En revanche, le coureur peut prendre part à la course suivant les règles de  l'Union cycliste internationale (UCI) basées sur le Code mondial antidopage. "L'équipe Astana a demandé à l'UCI d'autoriser le remplacement, a précisé  à l'AFP le président du MPCC, Roger Legeay. Mais l'UCI a refusé. C'est  maintenant à l'équipe de prendre sa décision."

Vinokourov : "Ou l'UCI nous autorise à remplacer Boom, ou il part avec nous"

Une cortisolémie effondrée, synonyme d'insuffisance surrénale, est  généralement due à l'utilisation d'un traitement médical de type corticoïde. Boom est le seul des 126 coureurs contrôlés jeudi pour leur cortisolémie, soit l'ensemble des équipes adhérentes du MPCC engagées au Tour, à entrer dans ce cas de figure.

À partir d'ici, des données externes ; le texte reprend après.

theorem execDispatch_keeps (squad : Nat) (_opa : Bytes) (_opb : Bytes) {s : State} (hk : Keeps z0 s) :
    KeepsOut z0 (execDispatch squad _opa _opb s) := by
  unfold execDispatch
  try dsimp only
  repeat' (first
    | with_reducible assumption
    | with_reducible apply chargeDispatch_keeps
    | with_reducible apply grant_keeps
    | with_reducible apply place_keeps
    | with_reducible apply KeepsOpt.getD
    | with_reducible apply KeepsOut.next
    | with_reducible apply KeepsOut.ite
    | (with_reducible apply KeepsOpt.of_eq; with_reducible assumption)
    | (with_reducible apply KeepsOptSnd.of_eq; with_reducible assumption)
    | split)

theorem execGangSliceStart_keeps (job : Nat) {s : State} (hk : Keeps z0 s) :
    KeepsOut z0 (execGangSliceStart job s) := by
  unfold execGangSliceStart
  try dsimp only
  repeat' (first
    | intro _
    | with_reducible assumption
    | with_reducible apply seatJob_keeps
    | with_reducible apply unpark_keeps
    | with_reducible apply tagContexts_keeps
    | with_reducible apply checkpoint_keeps
    | with_reducible apply ownSquad_keeps
    | with_reducible apply State.withSquad_keeps
    | with_reducible apply State.withJob_keeps
    | with_reducible apply KeepsOut.next
    | with_reducible apply KeepsOut.ite
    | with_reducible apply Keeps.foldl)

theorem execStagingReadDone_keeps (job : Nat) (opa : Bytes) (opb : Bytes) {s : State} (hk : Keeps z0 s) :
    KeepsOut z0 (execStagingReadDone job opa opb s) := by
  unfold execStagingReadDone
  try dsimp only
  repeat' (first
    | with_reducible assumption
    | with_reducible apply loadForSquad_keeps
    | with_reducible apply returnChannel_keeps
    | with_reducible apply State.withJob_keeps
    | with_reducible apply KeepsOut.next
    | with_reducible apply KeepsOut.ite)

/-! ### Access -/

theorem State.withSess_keeps (x : SessId) (f : Sess → Sess) {s : State} (hk : Keeps z0 s) : Keeps z0 (State.withSess s x f) :=
  Keeps.quiet (State.withSess_writes (wm := 524288) (Writes.refl _ _) (by decide)) (by decide) hk

theorem reply_keeps (x : SessId) (msg : Nat) (req : BitVec 16) (body : Bytes) {s : State} (hk : Keeps z0 s) : Keeps z0 (reply s x msg req body) :=
  Keeps.quiet (reply_writes (wm := 524416) (Writes.refl _ _) (by decide)) (by decide) hk

theorem replyStatus_keeps (x : SessId) (msg : Nat) (req : BitVec 16) (st : Nat) (rest : Bytes) {s : State} (hk : Keeps z0 s) : Keeps z0
    (replyStatus s x msg req st rest) :=
  Keeps.quiet (replyStatus_writes (wm := 524416) (Writes.refl _ _) (by decide)) (by decide) hk

theorem onMsg_keeps (x : SessId) (req : BitVec 16) (f : State → State) {s : State} (hk : Keeps z0 s) (hf : ∀ y0, Keeps z0 y0 → Keeps z0 (f y0)) :
    KeepsOut z0 (onMsg s x req f) := by
  unfold onMsg
  try dsimp only
  repeat' (first
    | with_reducible assumption
    | with_reducible apply hf
    | with_reducible apply State.withSess_keeps
    | with_reducible apply KeepsOut.next
    | with_reducible apply KeepsOut.ite
    | split)

theorem replyRead_keeps (x : SessId) (req : BitVec 16) (v : Bytes) (off : Nat) (len : Nat) {s : State} (hk : Keeps z0 s) : Keeps z0
    (replyRead s x req v off len) :=
  Keeps.quiet (replyRead_writes (wm := 524416) (Writes.refl _ _) (by decide)) (by decide) hk

theorem countRefusal_keeps (st : Nat) (rwp : Bool) {s : State} (hk : Keeps z0 s) : Keeps z0 (countRefusal s st rwp) :=
  Keeps.quiet (countRefusal_writes (wm := 1073741824) (Writes.refl _ _) (by decide)) (by decide) hk

theorem actWrite_keeps (x : SessId) (req : BitVec 16) (key : Nat) (v : Bytes) (cond : Bool) (busy : Bool) (f : State → State) {s : State}
    (hk : Keeps z0 s) (hf : ∀ y0, Keeps z0 y0 → Keeps z0 (f y0)) :
    KeepsOut z0 (actWrite s x req key v cond busy f) := by
  unfold actWrite
  try dsimp only
  repeat' (first
    | intro _
    | with_reducible assumption
    | with_reducible apply hf
    | with_reducible apply countRefusal_keeps
    | with_reducible apply onMsg_keeps
    | with_reducible apply replyStatus_keeps
    | with_reducible apply Keeps.ite)

/-! ### TagMem -/

theorem State.withTag_keeps (f : Tag → Tag) {s : State} (hk : Keeps z0 s) : Keeps z0 (State.withTag s f) :=
  Keeps.quiet (State.withTag_writes (wm := 134217728) (Writes.refl _ _) (by decide)) (by decide) hk

theorem tagAdd_keeps (n : Nat) (a : Nat) {s : State} (hk : Keeps z0 s) :
    KeepsOpt z0 (tagAdd s n a) := by
  unfold tagAdd
  try dsimp only
  repeat' (first
    | with_reducible assumption
    | with_reducible apply State.withTag_keeps
    | with_reducible exact KeepsOpt.none
    | with_reducible apply KeepsOpt.some
    | split)
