-- ==== Sys2Proof/Laws/Keeps4.lean ====
section
/-! SUPPORT. Keeping of queue and canonical form (see Keeps.lean), operation by operation: Verb, VerbSys, VerbLane, VerbEvents, Power, Repair, Lifecycle, Startup. -/

set_option linter.unusedTactic false
set_option linter.unreachableTactic false
set_option linter.unusedVariables false

namespace Sys2Proof.Machine

open Sys2Proof

variable {z0 : State}

/-! ### Verb -/

theorem State.withRegs_keeps (u : Nat) (f : VRegs → VRegs) {s : State} (hk : Keeps z0 s) : Keeps z0 (State.withRegs s u f) :=
  Keeps.quiet (State.withRegs_writes (wm := 33554432) (Writes.refl _ _) (by decide)) (by decide) hk

theorem countEntry_keeps (u : Nat) (e : Exc) {s : State} (hk : Keeps z0 s) : Keeps z0 (countEntry s u e) :=
  Keeps.quiet (countEntry_writes (wm := 1107296256) (Writes.refl _ _) (by decide)) (by decide) hk

theorem takeAsync_keeps (u : Nat) {s : State} (hk : Keeps z0 s) : Keeps z0 (takeAsync s u) :=
  Keeps.quiet (takeAsync_writes (wm := 1107296256) (Writes.refl _ _) (by decide)) (by decide) hk

theorem raiseAsync_keeps (u : Nat) (ev : AsyncEvent) {s : State} (hk : Keeps z0 s) : Keeps z0 (raiseAsync s u ev) :=
  Keeps.quiet (raiseAsync_writes (wm := 1107296256) (Writes.refl _ _) (by decide)) (by decide) hk

theorem freeze_keeps (u : Nat) (x : VUnit) (e : Exc) {s : State} (hk : Keeps z0 s) : Keeps z0 (freeze s u x e) :=
  Keeps.quiet (freeze_writes (wm := 1107296288) (Writes.refl _ _) (by decide)) (by decide) hk

theorem raiseSync_keeps (u : Nat) (x : VUnit) (e : Exc) (mark : VUnit → VUnit) {s : State} (hk : Keeps z0 s) :
    Keeps z0 (raiseSync s u x e mark) := by
  unfold raiseSync
  try dsimp only
  repeat' (first
    | with_reducible assumption
    | with_reducible apply freeze_keeps
    | with_reducible apply countEntry_keeps
    | with_reducible apply finish_keeps
    | with_reducible apply State.withUnit_keeps
    | with_reducible apply Keeps.ite
    | (with_reducible apply Keeps.mk; with_reducible apply KeepsParts.of; first | split))

theorem failFetch_keeps (u : Nat) (x : VUnit) (e : Exc) {s : State} (hk : Keeps z0 s) :
    Keeps z0 (failFetch s u x e) := by
  unfold failFetch
  try dsimp only
  repeat' (first
    | intro _
    | with_reducible assumption
    | with_reducible apply raiseSync_keeps
    | with_reducible apply State.bump_keeps
    | with_reducible apply Keeps.onlyIf)

theorem runVerb_keeps (u : Nat) (len : Nat) (body : VUnit → State → VRes) {s : State} (hk : Keeps z0 s) (hbody : ∀ y0, ∀ y1, Keeps z0 y1 →
    KeepsRes z0 (body y0 y1)) :
    Keeps z0 (runVerb s u len body) := by
  unfold runVerb
  try dsimp only
  repeat' (first
    | with_reducible assumption
    | with_reducible apply hbody
    | with_reducible apply failFetch_keeps
    | with_reducible apply raiseSync_keeps
    | with_reducible apply takeAsync_keeps
    | with_reducible apply State.withUnit_keeps
    | with_reducible apply Keeps.ite
    | (with_reducible apply Keeps.mk; with_reducible apply KeepsParts.of; first | split)
    | (with_reducible apply KeepsRes.of_done; with_reducible assumption)
    | (with_reducible apply KeepsRes.of_exc; with_reducible assumption))

theorem trapReserved_keeps (u : Nat) (pre : List (BitVec 12)) (word : Nat) {s : State} (hk : Keeps z0 s) :
    Keeps z0 (trapReserved s u pre word) := by
  unfold trapReserved
  try dsimp only
  repeat' (first
    | with_reducible assumption
    | with_reducible apply failFetch_keeps
    | with_reducible apply raiseSync_keeps
    | with_reducible apply Keeps.ite
    | (with_reducible apply Keeps.mk; with_reducible apply KeepsParts.of; first | split))

theorem runWord_keeps (u : Nat) (pre : List (BitVec 12)) (word : Nat) (body : VUnit → State → VRes) {s : State} (hk : Keeps z0 s) (hbody :
    ∀ y0, ∀ y1, Keeps z0 y1 → KeepsRes z0 (body y0 y1)) :
    Keeps z0 (runWord s u pre word body) := by
  unfold runWord
  try dsimp only
  repeat' (first
    | intro _
    | with_reducible assumption
    | with_reducible apply hbody
    | with_reducible apply trapReserved_keeps
    | with_reducible apply runVerb_keeps
    | with_reducible apply Keeps.ite)

theorem onRegs_keeps (u : Nat) (f : VRegs → VRegs → VRegs) (x0 : VUnit) {x1 : State} (hk : Keeps z0 x1) :
    KeepsRes z0 (onRegs u f x0 x1) := by
  unfold onRegs
  try dsimp only
  repeat' (first
    | with_reducible assumption
    | with_reducible apply State.withRegs_keeps
    | with_reducible apply KeepsRes.done)

theorem refusal_keeps (g : Nat) (i : Nat) (off : Nat) (a : Nat) (code : Nat) (wr : Bool) {s : State} (hk : Keeps z0 s) :
    KeepsRes z0 (refusal s g i off a code wr) := by
  unfold refusal
  try dsimp only
  repeat' (first
    | with_reducible assumption
    | with_reducible apply guardRefused_keeps
    | with_reducible apply KeepsRes.exc)

theorem freshWord_keeps (p : Nat) {s : State} (hk : Keeps z0 s) :
    KeepsOptSnd z0 (freshWord s p) := by
  unfold freshWord
  try dsimp only
  repeat' (first
    | with_reducible assumption
    | with_reducible apply rngDraw_keeps
    | with_reducible exact KeepsOptSnd.none
    | with_reducible apply KeepsOptSnd.some
    | split
    | with_reducible apply KeepsSnd.snd)

theorem loadWord_keeps (u : Nat) (g : Nat) (off : Nat) (a : Nat) {s : State} (hk : Keeps z0 s) :
    KeepsSum z0 (loadWord s u g off a) := by
  unfold loadWord
  try dsimp only
  repeat' (first
    | with_reducible assumption
    | with_reducible apply freshWord_keeps
    | with_reducible apply latchDtb_keeps
    | with_reducible apply State.withUnit_keeps
    | with_reducible apply KeepsSum.inl
    | with_reducible apply KeepsSum.inr
    | with_reducible apply Keeps.ite
    | with_reducible apply KeepsRes.exc
    | with_reducible exact KeepsRes.rngWait
    | (with_reducible apply KeepsOptSnd.of_eq; with_reducible assumption)
    | split)

theorem failStalled_keeps (p : Nat) {s : State} (hk : Keeps z0 s) :
    Keeps z0 (failStalled s p) := by
  unfold failStalled
  try dsimp only
  repeat' (first
    | intro _
    | with_reducible assumption
    | with_reducible apply raiseSync_keeps
    | with_reducible apply Keeps.ite
    | with_reducible apply Keeps.foldl
    | (with_reducible apply Keeps.mk; with_reducible apply KeepsParts.of; first | split))

theorem vLoad_keeps (u : Nat) (x : VUnit) (a : Nat) (n : Nat) {s : State} (hk : Keeps z0 s) :
    KeepsSum z0 (vLoad s u x a n) := by
  unfold vLoad
  try dsimp only
  repeat' (first
    | with_reducible assumption
    | with_reducible apply loadWord_keeps
    | with_reducible apply refusal_keeps
    | with_reducible apply KeepsSum.inl
    | with_reducible apply KeepsSum.inr
    | with_reducible apply KeepsRes.exc
    | with_reducible exact KeepsRes.stall
    | (with_reducible apply KeepsSum.of_inl; with_reducible assumption)
    | (with_reducible apply KeepsSum.of_inr; with_reducible assumption)
    | split)

theorem vStore_keeps (u : Nat) (x : VUnit) (a : Nat) (bs : Bytes) {s : State} (hk : Keeps z0 s) :
    KeepsRes z0 (vStore s u x a bs) := by
  unfold vStore
  try dsimp only
  repeat' (first
    | with_reducible assumption
    | with_reducible apply refusal_keeps
    | with_reducible apply spaceWrite_keeps
    | with_reducible apply State.withUnit_keeps
    | with_reducible apply KeepsRes.ite
    | with_reducible apply KeepsRes.done
    | with_reducible apply KeepsRes.exc
    | split)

Alexandre Vinokourov, le manager d'Astana, a demandé à ce que l'Italien Alessandro Vanotti supplée Boom au pied lever. Demande refusée par la Fédération internationale. D’où la colère de Vinokourov, cité par L'Equipe : "Ou l'UCI nous autorise à remplacer Boom, ou il part avec nous. Tant pis pour le MPCC."